The widespread unemployment caused by the economic disruption of the pandemic and related lockdowns has caused thousands of New Jersey residential tenants, by some estimates more than 400,000, to fall behind in their rent. At the outset of the pandemic last year, Gov. Murphy’s Executive Order 106 decreed a moratorium on evictions for nonpayment of rent. It has been extended from time to time but, without further extension, will currently expire on July 15, 2021. At that point, a tidal wave of eviction cases for nonpayment is expected to engulf New Jersey’s courts. There are already more than 58,000 pending, and the Department of Community Affairs estimates that more than 191,000 more may be filed. Tenant advocates are predicting an “eviction tsunami.”

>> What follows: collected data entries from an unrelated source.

-- ==== Sys2Proof/Machine/State.lean ====
section
/-! DEFINITION. The state of the machine, MachineState of 10_state.md R20, the reasons a step can stop, and
the state after reset (R38). -/

namespace Sys2Proof.Machine

/-- The fatal errors of 60_exceptions.md R281, one constructor a cause. Each carries the report of R291: the
instruction word fetched and the address it was fetched from. Every one is the hardware's own (the spec says
the step ends so and changes nothing), so each is safe as a stop; a wrong condition would be unsafe. -/
inductive Fault where
  /-- code 1 (R282): raised at decode for the words of 30_encoding.md R97 -/
  | decodeError (op pc : Word)
  /-- code 2 (R283): raised at decode for the words of 30_encoding.md R98 -/
  | malformedEncoding (op pc : Word)
  /-- code 3 (R284): raised by `CALL` with a full stack -/
  | stackOverflow (op pc : Word)
  /-- code 4 (R285): raised by `RET` with an empty stack -/
  | stackUnderflow (op pc : Word)
  /-- code 5 (R286): raised by `DRW`, `LD B`, `LD [I], Vx`, `LD Vx, [I]` when their bytes leave memory -/
  | memOutOfRange (op pc : Word)
  /-- code 6 (R287): raised by `SYS` always -/
  | unsupportedNative (op pc : Word)
  /-- code 7 (R288): raised by `SetPc` for a value above `MEM_SIZE - 2` -/
  | pcOutOfBounds (op pc : Word)
  /-- code 8 (R289): raised by `SetPc` for an odd value in bounds -/
  | pcMisaligned (op pc : Word)
  /-- code 9 (R290): raised by `SKP` and `SKNP` when the register names no key -/
  | keyIndexOutOfRange (op pc : Word)
  deriving DecidableEq, Repr

/-- What has no meaning in the model. -/
inductive Refusal where
  /-- an instruction `exec` has no meaning for yet; raised by `exec` alone; safe -/
  | notModelled (mnemonic : String)
  /-- raised by the step cycle in a state whose pc is odd or beyond the last instruction address: 10_state.md
  R25 says no such state exists between operations, so no run reaches it; safe (log entry 4) -/
  | pcInvariantBroken (pc : Word)
  /-- raised by the host operation `load` on more bytes than the bound of 46_host_interface.md R262; safe -/
  | loadTooLong (length : Nat)
  deriving DecidableEq, Repr

/-- Memory as a finite list of the bytes that differ from the reset contents, addresses strictly rising (log
entry 5). -/
abbrev Memory := List Host.Cell

/-- The 64 x 32 framebuffer, one row a component, row 0 on top; bit `x` of row `y` is `disp[y][x]` (R33; which
bit of the component holds which column is the model's own, log entry 8). -/
abbrev Display := Vector (BitVec 64) 32

/-- MachineState (R20), and the counter of draws. -/
structure State where
  /-- `V[0]` to `V[0xF]` (R21) -/
  v : Vector Byte 16
  /-- `I` (R27) -/
  index : Word
  /-- `pc` (R24) -/
  pc : Word
  /-- the return-address stack (R28) -/
  stack : Vector Word Config.stackDepth
  /-- `sp`: 0 to `STACK_DEPTH` inclusive (R29) -/
  sp : Fin (Config.stackDepth + 1)
  /-- `mem` (R35) -/
  mem : Memory
  /-- `disp` (R33) -/
  disp : Display
  /-- `DT` (R30) -/
  dt : Byte
  /-- `ST` (R30) -/
  st : Byte
  /-- `keys` (R32) -/
  keys : Vector Bool 16
  /-- `key_wait` (R31): `none` is RUNNING, `some r` is WAITING_FOR_KEY(r) -/
  keyWait : Option RegIdx
  /-- how many draws `RND` has consumed: the model's own field (log entry 1) -/
  draws : Nat
  deriving DecidableEq, Repr

/-- The reset state (R38). Memory lists nothing: an unlisted address reads as its reset contents. `draws` is
the model's own (DESIGN CHOICE 0, log entry 1). -/
def State.reset : State where
  v := Vector.replicate 16 0
  index := 0
  pc := 0x0200
  stack := Vector.replicate Config.stackDepth 0
  sp := 0
  mem := []
  disp := Vector.replicate 32 0
  dt := 0
  st := 0
  keys := Vector.replicate 16 false
  keyWait := none
  draws := 0

end Sys2Proof.Machine
end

These evictions will cause tremendous individual hardship. We also think that, on a macro scale, they are an exercise in futility. While some evicted tenants may fall into homelessness, we expect that many others will simply move to other apartments. The economic logic of eviction for nonpayment is that, by recovering possession, the landlord can replace a nonpaying tenant with a paying one. In normal times, that may well be true. In the aftermath of the pandemic, though, it appears to us that landlords will be removing tenants who haven’t been able to pay them, only to replace them with new tenants who were evicted because they couldn’t pay some other landlord. Such churning of the poor, working and lower middle class tenant population will create much confusion and suffering, as well as a burden on the courts, without collecting the unpaid rent the landlords are concededly owed. We believe there is a solution, but it requires the Legislature to act.